● The task: Give back exactly the first lines of the entries below, through the line with "namespace Sys2Proof.Machine".

Saved entries
-- ==== Sys2Proof/Machine/Program.lean ====
section
/-! DEFINITION. The micro-programs (40_line_driver.md R81, 41_protocol_engine.md R89 to R100, 42_init_sequencer.md
R102 and R113), the checks a request passes before its first micro-operation (60_exceptions.md R148), and what its
completion does beside clearing `BUSY` and `ERR`. -/

namespace Sys2Proof.Machine

/-- `Strobe()` (R81). -/
def strobeOps : List MicroOp :=
  [.setLine .en true, .wait tEnHigh, .setLine .en false, .wait tLatch]

/-- `Nibble(v, rs)` (R89); bit i of the nibble drives D(4+i) (R40). -/
def nibbleOps (v : Nibble) (rs : Bool) : List MicroOp :=
  [.setLine .rs rs, .setLine .d4 (v.getLsbD 0), .setLine .d5 (v.getLsbD 1), .setLine .d6 (v.getLsbD 2),
    .setLine .d7 (v.getLsbD 3)] ++ strobeOps

/-- `Byte(b, rs)` (R90), high nibble first (R39). -/
def byteOps (b : Byte) (rs : Bool) : List MicroOp := nibbleOps (highNibble b) rs ++ nibbleOps (lowNibble b) rs

/-- `Command(cb)` (R91). -/
def commandOps (cb : Byte) : List MicroOp := byteOps cb false

/-- `SettledCommand(cb)` (R91). -/
def settledCommandOps (cb : Byte) : List MicroOp := commandOps cb ++ [.wait tSettle]

/-- The micro-program of INIT (R102); byte 0x0C is sent when `INIT_EMIT_0C` says so (R106). -/
def initOps (emit0C : Bool) : List MicroOp :=
  nibbleOps 0x3#4 false ++ [.wait tInit1]
    ++ (nibbleOps 0x3#4 false ++ [.wait tInit2])
    ++ (nibbleOps 0x3#4 false ++ [.wait tInit3])
    ++ nibbleOps 0x2#4 false
    ++ commandOps 0x28#8
    ++ commandOps 0x08#8
    ++ settledCommandOps 0x01#8
    ++ commandOps 0x06#8
    ++ (if emit0C then commandOps 0x0C#8 else [])
    ++ commandOps 0x0F#8

/-- The micro-program of DETACH (R113); the release is part of its completion. -/
def detachOps : List MicroOp := .setLine .bl false :: settledCommandOps 0x01#8

/-- The micro-program of each request. A host command has none: it issues requests (R77). -/
def microProgram (c : Config) : Instr → List MicroOp
  | .writeNibble rs nib => nibbleOps nib rs.bit
  | .writeByte rs byte => byteOps byte rs.bit
  | .init => initOps c.initEmit0C
  | .clearScreen => settledCommandOps 0x01#8
  | .cursorReturn => settledCommandOps 0x02#8
  | .shift tgt dir => settledCommandOps (shiftByte tgt dir)
  | .setCursorRow row => commandOps (rowByte row)
  | .setBacklight on => [.setLine .bl on]
  | .detach => detachOps
  | .writeValue _ | .readValue | .hostClearScreen | .backlightOn | .backlightOff | .hostShift _ _
  | .hostCursorReturn | .hostUnrecognized _ _ => []

/-- The precondition `LSTATE = READY` (R88, R113). -/
def needsReady (l : LState) : Option Cause := if l = .ready then none else some .notReady

/-- The checks of R148 that come after decoding: lifecycle state, then row range. -/
def failedCheck (l : LState) : Instr → Option Cause
  | .init => if l = .uninit then none else some .initState
  | .setCursorRow row =>
    match needsReady l with
    | some c => some c
    | none => if row.toNat < 2 then none else some .rowRange
  | .writeNibble _ _ | .writeByte _ _ | .clearScreen | .cursorReturn | .shift _ _ | .setBacklight _
  | .detach => needsReady l
  | .writeValue _ | .readValue | .hostClearScreen | .backlightOn | .backlightOff | .hostShift _ _
  | .hostCursorReturn | .hostUnrecognized _ _ => none

/-- The end of INIT's micro-program (R102): `LSTATE <- READY`. -/
def becomeReady (s : State) : State := { s with lstate := .ready }

/-- The end of DETACH's micro-program (R113): `LSTATE <- OFF`, `Release`, and the host layer's instance is
destroyed (R138). -/
def releaseLines (s : State) : State := { s with lstate := .off, trace := s.trace ++ [.release], host := none }

/-- What a request does at the end of its micro-program beside R88's completion. -/
def finalEffect (i : Instr) (s : State) : State :=
  match i with
  | .init => becomeReady s
  | .detach => releaseLines s
  | .writeNibble _ _ | .writeByte _ _ | .clearScreen | .cursorReturn | .shift _ _ | .setCursorRow _
  | .setBacklight _ | .writeValue _ | .readValue | .hostClearScreen | .backlightOn | .backlightOff
  | .hostShift _ _ | .hostCursorReturn | .hostUnrecognized _ _ => s

/-- Completion of a request that ran (R18, R88). -/
def complete (i : Instr) (s : State) : State := endRequest (finalEffect i s)

end Sys2Proof.Machine
end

● Result of this task:
-- ==== Sys2Proof/Machine/Program.lean ====
section
/-! DEFINITION. The micro-programs (40_line_driver.md R81, 41_protocol_engine.md R89 to R100, 42_init_sequencer.md
R102 and R113), the checks a request passes before its first micro-operation (60_exceptions.md R148), and what its
completion does beside clearing `BUSY` and `ERR`. -/

namespace Sys2Proof.Machine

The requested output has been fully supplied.